Wake up, people. I know most of you have had a gutful of watching zealots impose mob rule on our society but now is not the time to tune out. This is happening on our watch and we must find ways to stop it.
What we have just witnessed this week in Canberra was not just a shameful feeding frenzy by a partisan media determined to take out Attorney General Christian Porter and hence the Federal government. This is simply the latest round in an ongoing campaign to discredit our justice system and establish an alternate system designed to find more accused men guilty in sexual assault cases.
For years now, activists have been working hard to undermine the authority of our justice system by alleging rape victims don’t receive fair treatment, that rape is rarely reported, and wrongly asserting that convictions are rare in such cases. They prepared the ground and now have decided it’s time to declare their hand.
“The gloves are coming off,” proudly announced Michael Bradley from Marque lawyers this week, declaring an end to the victimisation and silencing of women.
Bradley’s greasy paws are all over this campaign. Bradley was the lawyer who supported the alleged victim in Christian Porter’s case when she was preparing to go to the police. He popped up again representing Brittany Higgins this week following Defence Minister Linda Reynold’s intemperate remark dismissing Higgins as a “lying cow,” when speaking to her clearly less-than-loyal staff.

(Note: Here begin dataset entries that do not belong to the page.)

theorem password_served (fresh : freshHere s f) (own : ownRole s f) (free : ovHolds s s.ks.sel 0x2002 1 = none) (len : data.length = 4) :
    ∃ k, exec (.password f data) s = .next (kFinish (wreq f 0x2002 1 data)
      (if (tryPassword f (leNat data) (keyUsed f.src k s)).2 then .data [] else .abort 0x08000041) (tryPassword f (leNat data) (keyUsed f.src k s)).1) := by
  have fits : leNat data < 2 ^ 32 := by
    have := leNat_lt data
    rwa [len] at this
  obtain ⟨k, top⟩ := write_value (data := data) (v := (leNat data : Nat)) (e := kent (.uns 4) .wo .calc) (i := 0x2002) (sub := 1) fresh own (by decide) (by decide)
    rfl rfl ⟨rfl, roleCode_unreplicated rfl, free, by decide, by decide, congrArg some len.symm, by
      show data.length ≤ 4096
      omega, value_unsigned rfl fits, rfl, rfl⟩ (fun _ => rfl) (fun _ => rfl)
  have served : serveValue (wreq f 0x2002 1 data) (kent (.uns 4) .wo .calc) 0x2002 1 (leNat data : Nat) (keyUsed f.src k s) =
      passwordEntry (wreq f 0x2002 1 data) ((leNat data : Nat) : Int).toNat (keyUsed f.src k s) := rfl
  rw [served, Int.toNat_natCast] at top
  exact ⟨k, congrArg Host.Outcome.next top⟩

theorem password_right (fresh : freshHere s f) (own : ownRole s f) (free : ovHolds s s.ks.sel 0x2002 1 = none) (len : data.length = 4)
    (open_ : s.gh.pw.locked = false) (right : pwMatches s (leNat data) = true) :
    ∃ u, exec (.password f data) s = .next u ∧ answered u f true 0x2002 1 data (.data []) ∧
      authorised u f = true ∧ u.gh.pw = { s.gh.pw with auth := u.gh.pw.auth, wrong := 0, nextLock := 60 } ∧ bit (regGet u 0xF34045) 19 = true ∧
      kioskFrame [.gh] [0xF34045] s u := by
  obtain ⟨k, run⟩ := password_served fresh own free len
  rw [tryPassword_right (s := keyUsed f.src k s) open_ right] at run
  have shown := setPw_shown (pwOpened f s.gh.pw) (keyUsed f.src k s)
  have frame := kioskFrame_trans (kioskFrame_mono (ps' := [.gh]) (as' := [0xF34045]) (keyUsed_frame f.src k s) (by simp) (by simp)) (pwShown_frame shown)
  have run : exec (.password f data) s = .next (kFinish (wreq f 0x2002 1 data) (.data []) (showPw (setPw (pwOpened f s.gh.pw) (keyUsed f.src k s)))) := run
  have pw : (showPw (setPw (pwOpened f s.gh.pw) (keyUsed f.src k s))).gh.pw = pwOpened f s.gh.pw := congrArg Gatehouse.pw shown.gh
  have opened : bit (regGet (showPw (setPw (pwOpened f s.gh.pw) (keyUsed f.src k s))) 0xF34045) 19 = !(withAuth f s.gh.pw.auth).isEmpty := shown.opened
  generalize showPw (setPw (pwOpened f s.gh.pw) (keyUsed f.src k s)) = w at run frame pw opened
  obtain ⟨done, frameU⟩ := answered_after (t := kFinish (wreq f 0x2002 1 data) (.data []) w) fresh.2.2.1 (data_small _ (by decide)) frame rfl
  generalize kFinish (wreq f 0x2002 1 data) (.data []) w = u at run done frameU
  have mine := mem_withAuth f s.gh.pw.auth
  have pwU : u.gh.pw = pwOpened f s.gh.pw := (congrArg Gatehouse.pw (done.parts.gh (by decide))).trans pw
  refine ⟨u, run, done.answer, ?_, ?_, ?_, frameU⟩
  · unfold authorised
    rw [pwU]
    exact List.contains_iff_mem.mpr mine
  · rw [pwU]
    rfl
  · rw [(done.regs (data_small _ (by decide))).regGet (by unfold kioskReg; decide), opened]
    cases l : withAuth f s.gh.pw.auth with
    | nil =>
      rw [l] at mine
      cases mine
    | cons x y => rfl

Michael Bradley and his feminist crew at Marque Lawyers provided legal support for End Rape on Campus activist Nina Funnell’s Let her Speak campaign, which gave Grace Tame the platform that led her to become Australian of the Year. And for years now Bradley has played a critical role in trying to silence me, including sending defamation threats to media outlets where I defended myself during Funnell’s attempts to cancel me.
This is the lawyer who has provided pro bono advice to the activists who have succeeded in setting up our campus kangaroo courts. He was the main legal player behind the establishment of this quasi-judicial system which has usurped criminal law, a system of secretive independent investigations making decisions behind closed doors, disrupting the education and ruining the lives of accused male students across the country.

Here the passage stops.